• [AIM OF THE EXERCISE]: Repeat precisely the span of lines below that opens with the line containing "x).dev = s.dev := rfl" and closes with the line containing "x).rr = s.rr := rfl", both included.

• [RECORDS SHOWN]:
⟨
-- ==== Sys2Proof/Laws/State.lean ====
section
/-! SUPPORT.
One lemma per field of State per update, and the reads of the keyed parts after a write. -/

namespace Sys2Proof.Machine

variable (s : State)

/-! ### setTile -/

@[simp] theorem setTile_pending (t : Nat) (x : Tile) : (s.setTile t x).pending = s.pending := rfl
@[simp] theorem setTile_time (t : Nat) (x : Tile) : (s.setTile t x).time = s.time := rfl
@[simp] theorem setTile_freeCtr (t : Nat) (x : Tile) : (s.setTile t x).freeCtr = s.freeCtr := rfl
@[simp] theorem setTile_ctxs (t : Nat) (x : Tile) : (s.setTile t x).ctxs = s.ctxs := rfl
@[simp] theorem setTile_hdrs (t : Nat) (x : Tile) : (s.setTile t x).hdrs = s.hdrs := rfl
@[simp] theorem setTile_stats (t : Nat) (x : Tile) : (s.setTile t x).stats = s.stats := rfl
@[simp] theorem setTile_dev (t : Nat) (x : Tile) : (s.setTile t x).dev = s.dev := rfl
@[simp] theorem setTile_log (t : Nat) (x : Tile) : (s.setTile t x).log = s.log := rfl
@[simp] theorem setTile_fresh (t : Nat) (x : Tile) : (s.setTile t x).fresh = s.fresh := rfl
@[simp] theorem setTile_routers (t : Nat) (x : Tile) : (s.setTile t x).routers = s.routers := rfl
@[simp] theorem setTile_rr (t : Nat) (x : Tile) : (s.setTile t x).rr = s.rr := rfl
@[simp] theorem setTile_inbox (t : Nat) (x : Tile) : (s.setTile t x).inbox = s.inbox := rfl
@[simp] theorem setTile_stop (t : Nat) (x : Tile) : (s.setTile t x).stop = s.stop := rfl
@[simp] theorem setTile_lnm (t : Nat) (x : Tile) : (s.setTile t x).lnm = s.lnm := rfl
@[simp] theorem setTile_cast (t : Nat) (x : Tile) : (s.setTile t x).cast = s.cast := rfl
@[simp] theorem setTile_gx (t : Nat) (x : Tile) : (s.setTile t x).gx = s.gx := rfl
@[simp] theorem setTile_gxMask (t : Nat) (x : Tile) : (s.setTile t x).gxMask = s.gxMask := rfl
@[simp] theorem setTile_mov (t : Nat) (x : Tile) : (s.setTile t x).mov = s.mov := rfl
@[simp] theorem setTile_mem (t : Nat) (x : Tile) : (s.setTile t x).mem = s.mem := rfl
@[simp] theorem setTile_pwr (t : Nat) (x : Tile) : (s.setTile t x).pwr = s.pwr := rfl
@[simp] theorem setTile_mgt (t : Nat) (x : Tile) : (s.setTile t x).mgt = s.mgt := rfl
@[simp] theorem setTile_brd (t : Nat) (x : Tile) : (s.setTile t x).brd = s.brd := rfl
@[simp] theorem setTile_ctx (t : Nat) (x : Tile) (k : Nat) : (s.setTile t x).ctx k = s.ctx k := rfl
@[simp] theorem setTile_devReg (t : Nat) (x : Tile) (q o : Nat) : (s.setTile t x).devReg q o = s.devReg q o := rfl
@[simp] theorem setTile_hdr (t : Nat) (x : Tile) (q : Nat) : (s.setTile t x).hdr q = s.hdr q := rfl
@[simp] theorem setTile_present (t : Nat) (x : Tile) (u : Nat) : (s.setTile t x).present u = s.present u := rfl

/-! ### onTile -/

@[simp] theorem onTile_pending (t : Nat) (f : Tile → Tile) : (s.onTile t f).pending = s.pending := rfl
@[simp] theorem onTile_time (t : Nat) (f : Tile → Tile) : (s.onTile t f).time = s.time := rfl
@[simp] theorem onTile_freeCtr (t : Nat) (f : Tile → Tile) : (s.onTile t f).freeCtr = s.freeCtr := rfl
@[simp] theorem onTile_ctxs (t : Nat) (f : Tile → Tile) : (s.onTile t f).ctxs = s.ctxs := rfl
@[simp] theorem onTile_hdrs (t : Nat) (f : Tile → Tile) : (s.onTile t f).hdrs = s.hdrs := rfl
@[simp] theorem onTile_stats (t : Nat) (f : Tile → Tile) : (s.onTile t f).stats = s.stats := rfl
@[simp] theorem onTile_dev (t : Nat) (f : Tile → Tile) : (s.onTile t f).dev = s.dev := rfl
@[simp] theorem onTile_log (t : Nat) (f : Tile → Tile) : (s.onTile t f).log = s.log := rfl
@[simp] theorem onTile_fresh (t : Nat) (f : Tile → Tile) : (s.onTile t f).fresh = s.fresh := rfl
@[simp] theorem onTile_routers (t : Nat) (f : Tile → Tile) : (s.onTile t f).routers = s.routers := rfl
@[simp] theorem onTile_rr (t : Nat) (f : Tile → Tile) : (s.onTile t f).rr = s.rr := rfl
@[simp] theorem onTile_inbox (t : Nat) (f : Tile → Tile) : (s.onTile t f).inbox = s.inbox := rfl
@[simp] theorem onTile_stop (t : Nat) (f : Tile → Tile) : (s.onTile t f).stop = s.stop := rfl
@[simp] theorem onTile_lnm (t : Nat) (f : Tile → Tile) : (s.onTile t f).lnm = s.lnm := rfl
@[simp] theorem onTile_cast (t : Nat) (f : Tile → Tile) : (s.onTile t f).cast = s.cast := rfl
@[simp] theorem onTile_gx (t : Nat) (f : Tile → Tile) : (s.onTile t f).gx = s.gx := rfl
@[simp] theorem onTile_gxMask (t : Nat) (f : Tile → Tile) : (s.onTile t f).gxMask = s.gxMask := rfl
@[simp] theorem onTile_mov (t : Nat) (f : Tile → Tile) : (s.onTile t f).mov = s.mov := rfl
@[simp] theorem onTile_mem (t : Nat) (f : Tile → Tile) : (s.onTile t f).mem = s.mem := rfl
@[simp] theorem onTile_pwr (t : Nat) (f : Tile → Tile) : (s.onTile t f).pwr = s.pwr := rfl
@[simp] theorem onTile_mgt (t : Nat) (f : Tile → Tile) : (s.onTile t f).mgt = s.mgt := rfl
@[simp] theorem onTile_brd (t : Nat) (f : Tile → Tile) : (s.onTile t f).brd = s.brd := rfl
@[simp] theorem onTile_ctx (t : Nat) (f : Tile → Tile) (k : Nat) : (s.onTile t f).ctx k = s.ctx k := rfl
@[simp] theorem onTile_devReg (t : Nat) (f : Tile → Tile) (q o : Nat) : (s.onTile t f).devReg q o = s.devReg q o := rfl
@[simp] theorem onTile_hdr (t : Nat) (f : Tile → Tile) (q : Nat) : (s.onTile t f).hdr q = s.hdr q := rfl
@[simp] theorem onTile_present (t : Nat) (f : Tile → Tile) (u : Nat) : (s.onTile t f).present u = s.present u := rfl

/-! ### onCtx -/

@[simp] theorem onCtx_pending (c : Nat) (f : Ctx → Ctx) : (s.onCtx c f).pending = s.pending := rfl
@[simp] theorem onCtx_time (c : Nat) (f : Ctx → Ctx) : (s.onCtx c f).time = s.time := rfl
@[simp] theorem onCtx_freeCtr (c : Nat) (f : Ctx → Ctx) : (s.onCtx c f).freeCtr = s.freeCtr := rfl
@[simp] theorem onCtx_tiles (c : Nat) (f : Ctx → Ctx) : (s.onCtx c f).tiles = s.tiles := rfl
@[simp] theorem onCtx_hdrs (c : Nat) (f : Ctx → Ctx) : (s.onCtx c f).hdrs = s.hdrs := rfl
@[simp] theorem onCtx_stats (c : Nat) (f : Ctx → Ctx) : (s.onCtx c f).stats = s.stats := rfl
@[simp] theorem onCtx_dev (c : Nat) (f : Ctx → Ctx) : (s.onCtx c f).dev = s.dev := rfl
@[simp] theorem onCtx_log (c : Nat) (f : Ctx → Ctx) : (s.onCtx c f).log = s.log := rfl
@[simp] theorem onCtx_fresh (c : Nat) (f : Ctx → Ctx) : (s.onCtx c f).fresh = s.fresh := rfl
@[simp] theorem onCtx_routers (c : Nat) (f : Ctx → Ctx) : (s.onCtx c f).routers = s.routers := rfl
@[simp] theorem onCtx_rr (c : Nat) (f : Ctx → Ctx) : (s.onCtx c f).rr = s.rr := rfl
@[simp] theorem onCtx_inbox (c : Nat) (f : Ctx → Ctx) : (s.onCtx c f).inbox = s.inbox := rfl
@[simp] theorem onCtx_stop (c : Nat) (f : Ctx → Ctx) : (s.onCtx c f).stop = s.stop := rfl
@[simp] theorem onCtx_lnm (c : Nat) (f : Ctx → Ctx) : (s.onCtx c f).lnm = s.lnm := rfl
@[simp] theorem onCtx_cast (c : Nat) (f : Ctx → Ctx) : (s.onCtx c f).cast = s.cast := rfl
@[simp] theorem onCtx_gx (c : Nat) (f : Ctx → Ctx) : (s.onCtx c f).gx = s.gx := rfl
@[simp] theorem onCtx_gxMask (c : Nat) (f : Ctx → Ctx) : (s.onCtx c f).gxMask = s.gxMask := rfl
@[simp] theorem onCtx_mov (c : Nat) (f : Ctx → Ctx) : (s.onCtx c f).mov = s.mov := rfl
@[simp] theorem onCtx_mem (c : Nat) (f : Ctx → Ctx) : (s.onCtx c f).mem = s.mem := rfl
@[simp] theorem onCtx_pwr (c : Nat) (f : Ctx → Ctx) : (s.onCtx c f).pwr = s.pwr := rfl
@[simp] theorem onCtx_mgt (c : Nat) (f : Ctx → Ctx) : (s.onCtx c f).mgt = s.mgt := rfl
@[simp] theorem onCtx_brd (c : Nat) (f : Ctx → Ctx) : (s.onCtx c f).brd = s.brd := rfl
@[simp] theorem onCtx_tile (c : Nat) (f : Ctx → Ctx) (u : Nat) : (s.onCtx c f).tile u = s.tile u := rfl
@[simp] theorem onCtx_devReg (c : Nat) (f : Ctx → Ctx) (q o : Nat) : (s.onCtx c f).devReg q o = s.devReg q o := rfl
@[simp] theorem onCtx_hdr (c : Nat) (f : Ctx → Ctx) (q : Nat) : (s.onCtx c f).hdr q = s.hdr q := rfl
@[simp] theorem onCtx_present (c : Nat) (f : Ctx → Ctx) (u : Nat) : (s.onCtx c f).present u = s.present u := rfl

/-! ### setDevReg -/

@[simp] theorem setDevReg_pending (pg off : Nat) (v : Word) : (s.setDevReg pg off v).pending = s.pending := rfl
@[simp] theorem setDevReg_time (pg off : Nat) (v : Word) : (s.setDevReg pg off v).time = s.time := rfl
@[simp] theorem setDevReg_freeCtr (pg off : Nat) (v : Word) : (s.setDevReg pg off v).freeCtr = s.freeCtr := rfl
@[simp] theorem setDevReg_tiles (pg off : Nat) (v : Word) : (s.setDevReg pg off v).tiles = s.tiles := rfl
@[simp] theorem setDevReg_ctxs (pg off : Nat) (v : Word) : (s.setDevReg pg off v).ctxs = s.ctxs := rfl
@[simp] theorem setDevReg_hdrs (pg off : Nat) (v : Word) : (s.setDevReg pg off v).hdrs = s.hdrs := rfl
@[simp] theorem setDevReg_stats (pg off : Nat) (v : Word) : (s.setDevReg pg off v).stats = s.stats := rfl
@[simp] theorem setDevReg_log (pg off : Nat) (v : Word) : (s.setDevReg pg off v).log = s.log := rfl
@[simp] theorem setDevReg_fresh (pg off : Nat) (v : Word) : (s.setDevReg pg off v).fresh = s.fresh := rfl
@[simp] theorem setDevReg_routers (pg off : Nat) (v : Word) : (s.setDevReg pg off v).routers = s.routers := rfl
@[simp] theorem setDevReg_rr (pg off : Nat) (v : Word) : (s.setDevReg pg off v).rr = s.rr := rfl
@[simp] theorem setDevReg_inbox (pg off : Nat) (v : Word) : (s.setDevReg pg off v).inbox = s.inbox := rfl
@[simp] theorem setDevReg_stop (pg off : Nat) (v : Word) : (s.setDevReg pg off v).stop = s.stop := rfl
@[simp] theorem setDevReg_lnm (pg off : Nat) (v : Word) : (s.setDevReg pg off v).lnm = s.lnm := rfl
@[simp] theorem setDevReg_cast (pg off : Nat) (v : Word) : (s.setDevReg pg off v).cast = s.cast := rfl
@[simp] theorem setDevReg_gx (pg off : Nat) (v : Word) : (s.setDevReg pg off v).gx = s.gx := rfl
@[simp] theorem setDevReg_gxMask (pg off : Nat) (v : Word) : (s.setDevReg pg off v).gxMask = s.gxMask := rfl
@[simp] theorem setDevReg_mov (pg off : Nat) (v : Word) : (s.setDevReg pg off v).mov = s.mov := rfl
@[simp] theorem setDevReg_mem (pg off : Nat) (v : Word) : (s.setDevReg pg off v).mem = s.mem := rfl
@[simp] theorem setDevReg_pwr (pg off : Nat) (v : Word) : (s.setDevReg pg off v).pwr = s.pwr := rfl
@[simp] theorem setDevReg_mgt (pg off : Nat) (v : Word) : (s.setDevReg pg off v).mgt = s.mgt := rfl
@[simp] theorem setDevReg_brd (pg off : Nat) (v : Word) : (s.setDevReg pg off v).brd = s.brd := rfl
@[simp] theorem setDevReg_tile (pg off : Nat) (v : Word) (u : Nat) : (s.setDevReg pg off v).tile u = s.tile u := rfl
@[simp] theorem setDevReg_ctx (pg off : Nat) (v : Word) (k : Nat) : (s.setDevReg pg off v).ctx k = s.ctx k := rfl
@[simp] theorem setDevReg_hdr (pg off : Nat) (v : Word) (q : Nat) : (s.setDevReg pg off v).hdr q = s.hdr q := rfl
@[simp] theorem setDevReg_present (pg off : Nat) (v : Word) (u : Nat) : (s.setDevReg pg off v).present u = s.present u := rfl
⟩
• [RESULT]:
@[simp] theorem setTile_dev (t : Nat) (x : Tile) : (s.setTile t x).dev = s.dev := rfl
@[simp] theorem setTile_log (t : Nat) (x : Tile) : (s.setTile t x).log = s.log := rfl
@[simp] theorem setTile_fresh (t : Nat) (x : Tile) : (s.setTile t x).fresh = s.fresh := rfl
@[simp] theorem setTile_routers (t : Nat) (x : Tile) : (s.setTile t x).routers = s.routers := rfl
@[simp] theorem setTile_rr (t : Nat) (x : Tile) : (s.setTile t x).rr = s.rr := rfl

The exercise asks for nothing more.